ABOUT THIS TASK -
Could you retype the entries exactly as they are?

RECORDS SHOWN -
-- ==== Sys2Proof/Laws/Ops.lean ====
section
/-! SUPPORT. What the shared operations can do: sequencing of attempts, the address checks, and the two access
primitives. -/

namespace Sys2Proof.Machine

@[simp] theorem Attempt.bind_ok {α β : Type} (v : α) (s : State) (k : α → State → Attempt β) :
    (Attempt.ok v s).bind k = k v s := rfl

@[simp] theorem Attempt.bind_raised {α β : Type} (c : Cause) (s : State) (k : α → State → Attempt β) :
    (Attempt.raised c s : Attempt α).bind k = .raised c s := rfl

@[simp] theorem Attempt.finish_ok (v : Unit) (s : State) : (Attempt.ok v s).finish = .next s := rfl

@[simp] theorem Attempt.finish_raised (c : Cause) (s : State) :
    (Attempt.raised c s : Attempt Unit).finish = .next (s.takeFault c) := rfl

/-- Every attempt ends in a next state (00_scope.md R13). -/
theorem Attempt.finish_next (x : Attempt Unit) : ∃ t, x.finish = .next t := by
  cases x with
  | ok v s => exact ⟨s, rfl⟩
  | raised c s => exact ⟨s.takeFault c, rfl⟩

/-- A sequence goes on exactly when both parts do. -/
theorem Attempt.bind_eq_ok {α β : Type} {x : Attempt α} {k : α → State → Attempt β} {w : β} {t : State} :
    x.bind k = .ok w t ↔ ∃ v s, x = .ok v s ∧ k v s = .ok w t := by
  cases x with
  | ok v s => simp
  | raised c s => simp

/-- A sequence raises when its first part does, or its second after it. -/
theorem Attempt.bind_eq_raised {α β : Type} {x : Attempt α} {k : α → State → Attempt β} {c : Cause} {t : State} :
    x.bind k = .raised c t ↔ x = .raised c t ∨ ∃ v s, x = .ok v s ∧ k v s = .raised c t := by
  cases x with
  | ok v s => simp
  | raised c s => simp

theorem State.addressFault_eq_none {s : State} {a : Int} :
    s.addressFault a = none ↔ 0 ≤ a ∧ a < s.cfg.memCapacity := by
  unfold State.addressFault
  split
  · simp; omega
  · split <;> simp <;> omega

theorem State.addressFault_neg {s : State} {a : Int} (h : a < 0) :
    s.addressFault a = some .negativeAddress := by
  simp [State.addressFault, h]

theorem State.addressFault_high {s : State} {a : Int} (h0 : 0 ≤ a) (h : (s.cfg.memCapacity : Int) ≤ a) :
    s.addressFault a = some .capacityExceeded := by
  simp [State.addressFault, h, not_lt.mpr h0]

theorem State.addressFault_mem {s : State} {a : Int} {c : Cause} (h : s.addressFault a = some c) :
    c = .negativeAddress ∨ c = .capacityExceeded := by
  unfold State.addressFault at h
  split at h
  · simp_all
  · split at h <;> simp_all

/-- The address checks depend on the configuration alone. -/
theorem State.addressFault_congr {s t : State} (h : s.cfg = t.cfg) (a : Int) :
    s.addressFault a = t.addressFault a := by
  simp [State.addressFault, h]

@[simp] theorem State.addressFault_grow (s : State) (b : Nat) (a : Int) :
    (s.grow b).addressFault a = s.addressFault a := rfl

@[simp] theorem State.addressFault_putCell (s : State) (b : Nat) (v : Word) (a : Int) :
    (s.putCell b v).addressFault a = s.addressFault a := rfl

theorem memRead_ok {a : Int} {s : State} (h : s.addressFault a = none) :
    memRead a s = .ok (s.mem.cell a.toNat) (s.grow a.toNat) := by
  simp [memRead, h]

theorem memRead_raised {a : Int} {s : State} {c : Cause} (h : s.addressFault a = some c) :
    memRead a s = .raised c s := by
  simp [memRead, h]

/-- Everything a `MemRead` that goes on has done. -/
theorem memRead_eq_ok {a : Int} {s t : State} {v : Word} :
    memRead a s = .ok v t ↔ s.addressFault a = none ∧ v = s.mem.cell a.toNat ∧ t = s.grow a.toNat := by
  cases h : s.addressFault a <;> simp [memRead, h, eq_comm]

theorem memRead_eq_raised {a : Int} {s t : State} {c : Cause} :
    memRead a s = .raised c t ↔ s.addressFault a = some c ∧ t = s := by
  cases h : s.addressFault a <;> simp [memRead, h, eq_comm]

theorem memWrite_ok {a : Int} {v : Word} {s : State} (h : s.addressFault a = none) :
    memWrite a v s = .ok () ((s.grow a.toNat).putCell a.toNat v) := by
  simp [memWrite, h]

theorem memWrite_raised {a : Int} {v : Word} {s : State} {c : Cause} (h : s.addressFault a = some c) :
    memWrite a v s = .raised c s := by
  simp [memWrite, h]

/-- Everything a `MemWrite` that goes on has done. -/
theorem memWrite_eq_ok {a : Int} {v : Word} {s t : State} :
    memWrite a v s = .ok () t ↔ s.addressFault a = none ∧ t = (s.grow a.toNat).putCell a.toNat v := by
  cases h : s.addressFault a <;> simp [memWrite, h, eq_comm]

theorem memWrite_eq_raised {a : Int} {v : Word} {s t : State} {c : Cause} :
    memWrite a v s = .raised c t ↔ s.addressFault a = some c ∧ t = s := by
  cases h : s.addressFault a <;> simp [memWrite, h, eq_comm]

/-- A memory access keeps the canonical form of memory. -/
theorem memWrite_wf {a : Int} {v : Word} {s t : State} (h : memWrite a v s = .ok () t) (hw : s.mem.wf = true) :
    t.mem.wf = true := by
  obtain ⟨-, rfl⟩ := memWrite_eq_ok.mp h
  simpa using Memory.wf_store hw a.toNat v

theorem memRead_wf {a : Int} {v : Word} {s t : State} (h : memRead a s = .ok v t) (hw : s.mem.wf = true) :
    t.mem.wf = true := by
  obtain ⟨-, -, rfl⟩ := memRead_eq_ok.mp h
  simpa using hw

end Sys2Proof.Machine
end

REPLY -
-- ==== Sys2Proof/Laws/Ops.lean ====
section
/-! SUPPORT. What the shared operations can do: sequencing of attempts, the address checks, and the two access
primitives. -/

namespace Sys2Proof.Machine

@[simp] theorem Attempt.bind_ok {α β : Type} (v : α) (s : State) (k : α → State → Attempt β) :
    (Attempt.ok v s).bind k = k v s := rfl

@[simp] theorem Attempt.bind_raised {α β : Type} (c : Cause) (s : State) (k : α → State → Attempt β) :
    (Attempt.raised c s : Attempt α).bind k = .raised c s := rfl

@[simp] theorem Attempt.finish_ok (v : Unit) (s : State) : (Attempt.ok v s).finish = .next s := rfl

@[simp] theorem Attempt.finish_raised (c : Cause) (s : State) :
    (Attempt.raised c s : Attempt Unit).finish = .next (s.takeFault c) := rfl

/-- Every attempt ends in a next state (00_scope.md R13). -/
theorem Attempt.finish_next (x : Attempt Unit) : ∃ t, x.finish = .next t := by
  cases x with
  | ok v s => exact ⟨s, rfl⟩
  | raised c s => exact ⟨s.takeFault c, rfl⟩

/-- A sequence goes on exactly when both parts do. -/
theorem Attempt.bind_eq_ok {α β : Type} {x : Attempt α} {k : α → State → Attempt β} {w : β} {t : State} :
    x.bind k = .ok w t ↔ ∃ v s, x = .ok v s ∧ k v s = .ok w t := by
  cases x with
  | ok v s => simp
  | raised c s => simp

/-- A sequence raises when its first part does, or its second after it. -/
theorem Attempt.bind_eq_raised {α β : Type} {x : Attempt α} {k : α → State → Attempt β} {c : Cause} {t : State} :
    x.bind k = .raised c t ↔ x = .raised c t ∨ ∃ v s, x = .ok v s ∧ k v s = .raised c t := by
  cases x with
  | ok v s => simp
  | raised c s => simp

theorem State.addressFault_eq_none {s : State} {a : Int} :
    s.addressFault a = none ↔ 0 ≤ a ∧ a < s.cfg.memCapacity := by
  unfold State.addressFault
  split
  · simp; omega
  · split <;> simp <;> omega

theorem State.addressFault_neg {s : State} {a : Int} (h : a < 0) :
    s.addressFault a = some .negativeAddress := by
  simp [State.addressFault, h]

theorem State.addressFault_high {s : State} {a : Int} (h0 : 0 ≤ a) (h : (s.cfg.memCapacity : Int) ≤ a) :
    s.addressFault a = some .capacityExceeded := by
  simp [State.addressFault, h, not_lt.mpr h0]

theorem State.addressFault_mem {s : State} {a : Int} {c : Cause} (h : s.addressFault a = some c) :
    c = .negativeAddress ∨ c = .capacityExceeded := by
  unfold State.addressFault at h
  split at h
  · simp_all
  · split at h <;> simp_all

/-- The address checks depend on the configuration alone. -/
theorem State.addressFault_congr {s t : State} (h : s.cfg = t.cfg) (a : Int) :
    s.addressFault a = t.addressFault a := by
  simp [State.addressFault, h]

@[simp] theorem State.addressFault_grow (s : State) (b : Nat) (a : Int) :
    (s.grow b).addressFault a = s.addressFault a := rfl

@[simp] theorem State.addressFault_putCell (s : State) (b : Nat) (v : Word) (a : Int) :
    (s.putCell b v).addressFault a = s.addressFault a := rfl

theorem memRead_ok {a : Int} {s : State} (h : s.addressFault a = none) :
    memRead a s = .ok (s.mem.cell a.toNat) (s.grow a.toNat) := by
  simp [memRead, h]

theorem memRead_raised {a : Int} {s : State} {c : Cause} (h : s.addressFault a = some c) :
    memRead a s = .raised c s := by
  simp [memRead, h]

/-- Everything a `MemRead` that goes on has done. -/
theorem memRead_eq_ok {a : Int} {s t : State} {v : Word} :
    memRead a s = .ok v t ↔ s.addressFault a = none ∧ v = s.mem.cell a.toNat ∧ t = s.grow a.toNat := by
  cases h : s.addressFault a <;> simp [memRead, h, eq_comm]

theorem memRead_eq_raised {a : Int} {s t : State} {c : Cause} :
    memRead a s = .raised c t ↔ s.addressFault a = some c ∧ t = s := by
  cases h : s.addressFault a <;> simp [memRead, h, eq_comm]

theorem memWrite_ok {a : Int} {v : Word} {s : State} (h : s.addressFault a = none) :
    memWrite a v s = .ok () ((s.grow a.toNat).putCell a.toNat v) := by
  simp [memWrite, h]

theorem memWrite_raised {a : Int} {v : Word} {s : State} {c : Cause} (h : s.addressFault a = some c) :
    memWrite a v s = .raised c s := by
  simp [memWrite, h]

/-- Everything a `MemWrite` that goes on has done. -/
theorem memWrite_eq_ok {a : Int} {v : Word} {s t : State} :
    memWrite a v s = .ok () t ↔ s.addressFault a = none ∧ t = (s.grow a.toNat).putCell a.toNat v := by
  cases h : s.addressFault a <;> simp [memWrite, h, eq_comm]

theorem memWrite_eq_raised {a : Int} {v : Word} {s t : State} {c : Cause} :
    memWrite a v s = .raised c t ↔ s.addressFault a = some c ∧ t = s := by
  cases h : s.addressFault a <;> simp [memWrite, h, eq_comm]

/-- A memory access keeps the canonical form of memory. -/
theorem memWrite_wf {a : Int} {v : Word} {s t : State} (h : memWrite a v s = .ok () t) (hw : s.mem.wf = true) :
    t.mem.wf = true := by
  obtain ⟨-, rfl⟩ := memWrite_eq_ok.mp h
  simpa using Memory.wf_store hw a.toNat v

theorem memRead_wf {a : Int} {v : Word} {s t : State} (h : memRead a s = .ok v t) (hw : s.mem.wf = true) :
    t.mem.wf = true := by
  obtain ⟨-, -, rfl⟩ := memRead_eq_ok.mp h
  simpa using hw

end Sys2Proof.Machine
end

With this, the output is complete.